* [Work request]
Report every line in the records below that holds the word "stand".

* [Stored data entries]
^^^^
-- ==== Sys2Proof/Laws/Loop.lean ====
section
/-! SUPPORT. Said once, for every later proof: what an instruction can do, what a pass of the loop can do, and that a handler
invoked by mnemonic and mode is the instruction's meaning. -/

namespace Sys2Proof.Machine

/-! ### One instruction -/

/-- The registers, flags and memory an instruction writes; it always completes (R94, R199). -/
theorem exec_next (i : Instr) (s : State) : ∃ t, exec i s = .next t ∧
    ((∃ v, i.mnemonic.resolves = true ∧ t = s.setA v) ∨ (∃ a, i.mnemonic = .sta ∧ t = s.storeA a) ∨
      (∃ v, (i = .tax ∨ i = .inx) ∧ t = s.setX v) ∨ (i = .brk ∧ t = s.halt)) := by
  cases i <;> refine ⟨_, rfl, ?_⟩
  case brk => exact .inr (.inr (.inr ⟨rfl, rfl⟩))
  case tax => exact .inr (.inr (.inl ⟨_, .inl rfl, rfl⟩))
  case inx => exact .inr (.inr (.inl ⟨_, .inr rfl, rfl⟩))
  all_goals first
    | exact .inr (.inl ⟨_, rfl, rfl⟩)
    | exact .inl ⟨_, rfl, rfl⟩

/-- What every instruction leaves alone (R12, R16, R94). -/
theorem exec_frame {i : Instr} {s t : State} (h : exec i s = .next t) :
    t.Y = s.Y ∧ t.pc = s.pc ∧ t.latch = s.latch ∧ storageBits t.P = storageBits s.P ∧
      (t.mem = s.mem ∨ ∃ a, t.mem = s.mem.write a s.A) ∧
      (i ≠ .brk → t.loopState = s.loopState) ∧ (i = .brk → t = s.halt) := by
  obtain ⟨u, hu, hc⟩ := exec_next i s
  obtain rfl : t = u := by rw [h] at hu; exact (Host.Outcome.next.inj hu)
  rcases hc with ⟨v, hr, rfl⟩ | ⟨a, hm, rfl⟩ | ⟨v, hi, rfl⟩ | ⟨hi, rfl⟩
  · exact ⟨rfl, rfl, rfl, storageBits_setZN _ _, .inl rfl, fun _ => rfl, fun e => by simp [e, Instr.mnemonic, Mnemonic.resolves] at hr⟩
  · exact ⟨rfl, rfl, rfl, rfl, .inr ⟨a, rfl⟩, fun _ => rfl, fun e => by simp [e, Instr.mnemonic] at hm⟩
  · exact ⟨rfl, rfl, rfl, storageBits_setZN _ _, .inl rfl, fun _ => rfl, fun e => by subst e; simp at hi⟩
  · exact ⟨rfl, rfl, rfl, rfl, .inl rfl, fun e => absurd hi e, fun _ => rfl⟩

/-- Reading two bytes as a word. -/
theorem readWord_of_bytes {m : Memory} {a : Word} {l h : Byte} (hb : m.readBytes a 2 = [l, h]) : m.readWord a = cat h l := by
  simp only [Memory.readBytes, List.cons.injEq, and_true] at hb
  simp [Memory.readWord, hb.1, hb.2]

/-- With the instruction's operand bytes at pc, the handler of its mnemonic with its mode does what the instruction does. -/
theorem handle_eq_exec (i : Instr) (s : State) (h : s.mem.readBytes s.pc i.operands.length = i.operands) :
    ∃ t, exec i s = .next t ∧ handle i.mnemonic i.mode s = if i.mnemonic = .brk then .halt t else .done t := by
  cases i <;> refine ⟨_, rfl, ?_⟩
  case brk => rfl
  case tax => rfl
  case inx => rfl
  all_goals
    simp only [Instr.operands, List.length_cons, List.length_nil] at h
    first
    | (have hw := readWord_of_bytes h
       simp [handle, withEa, resolve, Instr.mnemonic, Instr.mode, hw])
    | (simp only [Memory.readBytes, List.cons.injEq, and_true] at h
       simp [handle, withEa, resolve, Instr.mnemonic, Instr.mode, eaImmediate, h])

/-! ### One pass -/

/-- The instruction at an opcode byte that has a descriptor. -/
theorem instr_of_lookup {s : State} {d : Descriptor} (hd : Config.opTable.lookup (s.mem.read s.pc) = some d) :
    ∃ i, assemble d.mnemonic d.mode (s.mem.readBytes (s.pc + 1#16) (d.length - 1)) = some i ∧
      i.opcode = s.mem.read s.pc ∧ i.operands = s.mem.readBytes (s.pc + 1#16) (d.length - 1) ∧
      i.mnemonic = d.mnemonic ∧ i.mode = d.mode := by
  obtain ⟨i, h1, h2, h3, h4, h5⟩ :=
    assemble_opTable (OpTable.lookup_mem hd) (Memory.readBytes_length s.mem (s.pc + 1#16) (d.length - 1))
  exact ⟨i, h1, h2.trans (OpTable.lookup_code hd), h3, h4, h5⟩

theorem wired_of_lookup {b : Byte} {d : Descriptor} (hd : Config.opTable.lookup b = some d) : d.mnemonic.wired = true := by
  have h := OpTable.wf_descriptor opTable_wf (OpTable.lookup_mem hd)
  simp only [Descriptor.wf, Bool.and_eq_true] at h
  exact h.1.1

/-- The state a fault in Dispatch leaves (R177). -/
def faultedAt (s : State) : State := { s with pc := s.pc + 1#16, loopState := .faulted, latch := none }

/-- A byte with no descriptor (R93, R170). -/
theorem pass_unsupported {s : State} (hf : s.loopState = .fetch) (hd : Config.opTable.lookup (s.mem.read s.pc) = none) :
    pass s = .raise (.unsupportedOpcode (s.mem.read s.pc)) (faultedAt s) := by
  simp [pass, hf, dispatch, hd, State.raise, fetch, faultedAt]

/-- A byte with a descriptor: the handler of its instruction, then what follows it. -/
theorem pass_runs {s : State} (hf : s.loopState = .fetch) {d : Descriptor} {i : Instr}
    (hd : Config.opTable.lookup (s.mem.read s.pc) = some d)
    (hi : assemble d.mnemonic d.mode (s.mem.readBytes (s.pc + 1#16) (d.length - 1)) = some i) :
    pass s = afterHandler d.length (atExecute s d) (exec i (atExecute s d)) := by
  have hdisp : dispatch Config.opTable (fetch s) = .next (atExecute s d) := by
    simp [dispatch, hd, wired_of_lookup hd, fetch, atExecute]
  have hex : execute (atExecute s d) = afterHandler d.length (atExecute s d) (exec i (atExecute s d)) := by
    simp [execute, hi]
  simp [pass, hf, hdisp, hex]

/-- Advance after a handler that left pc alone: past the operand bytes (R95). -/
theorem advance_of_pc {s t : State} {d : Descriptor} (hpc : t.pc = s.pc + 1#16) (hl : t.latch = (atExecute s d).latch) (n : Nat) :
    advance n t = { t with pc := s.pc + 1#16 + (BitVec.ofNat 16 n - 1#16), loopState := .fetch, latch := none } := by
  simp only [advance, hl, hpc]
  simp [atExecute]

/-- Everything one pass from Fetch can do: raise UnsupportedOpcode, halt at BRK, or run an instruction and go past it. -/
theorem pass_cases {s : State} (hf : s.loopState = .fetch) :
    (Config.opTable.lookup (s.mem.read s.pc) = none ∧
      pass s = .raise (.unsupportedOpcode (s.mem.read s.pc)) (faultedAt s)) ∨
    (∃ d i t, Config.opTable.lookup (s.mem.read s.pc) = some d ∧
      assemble d.mnemonic d.mode (s.mem.readBytes (s.pc + 1#16) (d.length - 1)) = some i ∧
      i.opcode = s.mem.read s.pc ∧ i.operands = s.mem.readBytes (s.pc + 1#16) (d.length - 1) ∧
      i.mnemonic = d.mnemonic ∧ i.mode = d.mode ∧
      exec i (atExecute s d) = .next t ∧ t.pc = s.pc + 1#16 ∧ t.latch = (atExecute s d).latch ∧
      ((i = .brk ∧ t = (atExecute s d).halt ∧ pass s = .halt { t with latch := none }) ∨
       (i ≠ .brk ∧ t.loopState = .execute ∧
        pass s = .next { t with pc := s.pc + 1#16 + (BitVec.ofNat 16 d.length - 1#16), loopState := .fetch, latch := none }))) := by
  cases hd : Config.opTable.lookup (s.mem.read s.pc) with
  | none => exact .inl ⟨rfl, pass_unsupported hf hd⟩
  | some d =>
    obtain ⟨i, hi, h2, h3, h4, h5⟩ := instr_of_lookup hd
    obtain ⟨t, ht, -⟩ := exec_next i (atExecute s d)
    obtain ⟨-, hpc, hl, -, -, hns, hbrk⟩ := exec_frame ht
    refine .inr ⟨d, i, t, rfl, hi, h2, h3, h4, h5, ht, hpc, hl, ?_⟩
    have hp := pass_runs hf hd hi
    rw [ht] at hp
    by_cases hib : i = .brk
    · refine .inl ⟨hib, hbrk hib, ?_⟩
      rw [hp, hbrk hib]
      simp [afterHandler]
    · have hns' : t.loopState = .execute := hns hib
      refine .inr ⟨hib, hns', ?_⟩
      rw [hp]
      simp only [afterHandler, hns', advance_of_pc hpc hl]
      simp

/-- Fetch's one byte and Advance's length less one make the length (R98). -/
theorem Word.fetch_then_advance (a n : Word) : a + 1#16 + (n - 1#16) = a + n := by
  rw [BitVec.add_assoc, BitVec.add_comm 1#16, BitVec.sub_add_cancel]

/-- A step at an opcode that has a descriptor, for an instruction other than BRK: its meaning, then past its bytes. -/
theorem step_next {s t : State} (hf : s.loopState = .fetch) {d : Descriptor} {i : Instr}
    (hd : Config.opTable.lookup (s.mem.read s.pc) = some d)
    (hi : assemble d.mnemonic d.mode (s.mem.readBytes (s.pc + 1#16) (d.length - 1)) = some i)
    (hb : i ≠ .brk) (ht : exec i (atExecute s d) = .next t) :
    step s = .next { t with pc := s.pc + BitVec.ofNat 16 d.length, loopState := .fetch, latch := none } := by
  obtain ⟨-, hpc, hl, -, -, hns, -⟩ := exec_frame ht
  have hns' : t.loopState = .execute := hns hb
  rw [step, pass_runs hf hd hi, ht]
  simp only [afterHandler, hns', advance_of_pc hpc hl, Word.fetch_then_advance]
  rfl

/-- The descriptor and the assembly of an instruction whose bytes stand at pc. -/
theorem at_instr {s : State} {i : Instr} (ho : s.mem.read s.pc = i.opcode)
    (hops : s.mem.readBytes (s.pc + 1#16) i.operands.length = i.operands) :
    ∃ d, Config.opTable.lookup (s.mem.read s.pc) = some d ∧ d.mnemonic = i.mnemonic ∧ d.mode = i.mode ∧
      d.length = 1 + i.operands.length ∧
      assemble d.mnemonic d.mode (s.mem.readBytes (s.pc + 1#16) (d.length - 1)) = some i := by
  obtain ⟨d, hd, hm, ho', hl⟩ := i.lookup_opcode
  refine ⟨d, by rw [ho, hd], hm, ho', hl, ?_⟩
  rw [hl, Nat.add_sub_cancel_left, hops, hm, ho', assemble_operands]

/-- A step at an instruction whose bytes stand at pc, other than BRK: its meaning, then past its bytes. -/
theorem step_instr {s : State} (hf : s.loopState = .fetch) {i : Instr} (ho : s.mem.read s.pc = i.opcode)
    (hops : s.mem.readBytes (s.pc + 1#16) i.operands.length = i.operands) (hb : i ≠ .brk) :
    ∃ d, ∀ t, exec i (atExecute s d) = .next t →
      step s = .next { t with pc := s.pc + BitVec.ofNat 16 (1 + i.operands.length), loopState := .fetch, latch := none } := by
  obtain ⟨d, hd, -, -, hl, hi⟩ := at_instr ho hops
  exact ⟨d, fun t ht => hl ▸ step_next hf hd hi hb ht⟩

/-- No pass starts in another loop state (R100). -/
theorem pass_not_fetch {s : State} (h : s.loopState ≠ .fetch) : pass s = .refused (.stepNotEnabled s.loopState) := by
  cases hl : s.loopState <;> simp_all [pass]

end Sys2Proof.Machine
end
^^^^
* [Reply]
/-- The descriptor and the assembly of an instruction whose bytes stand at pc. -/
/-- A step at an instruction whose bytes stand at pc, other than BRK: its meaning, then past its bytes. -/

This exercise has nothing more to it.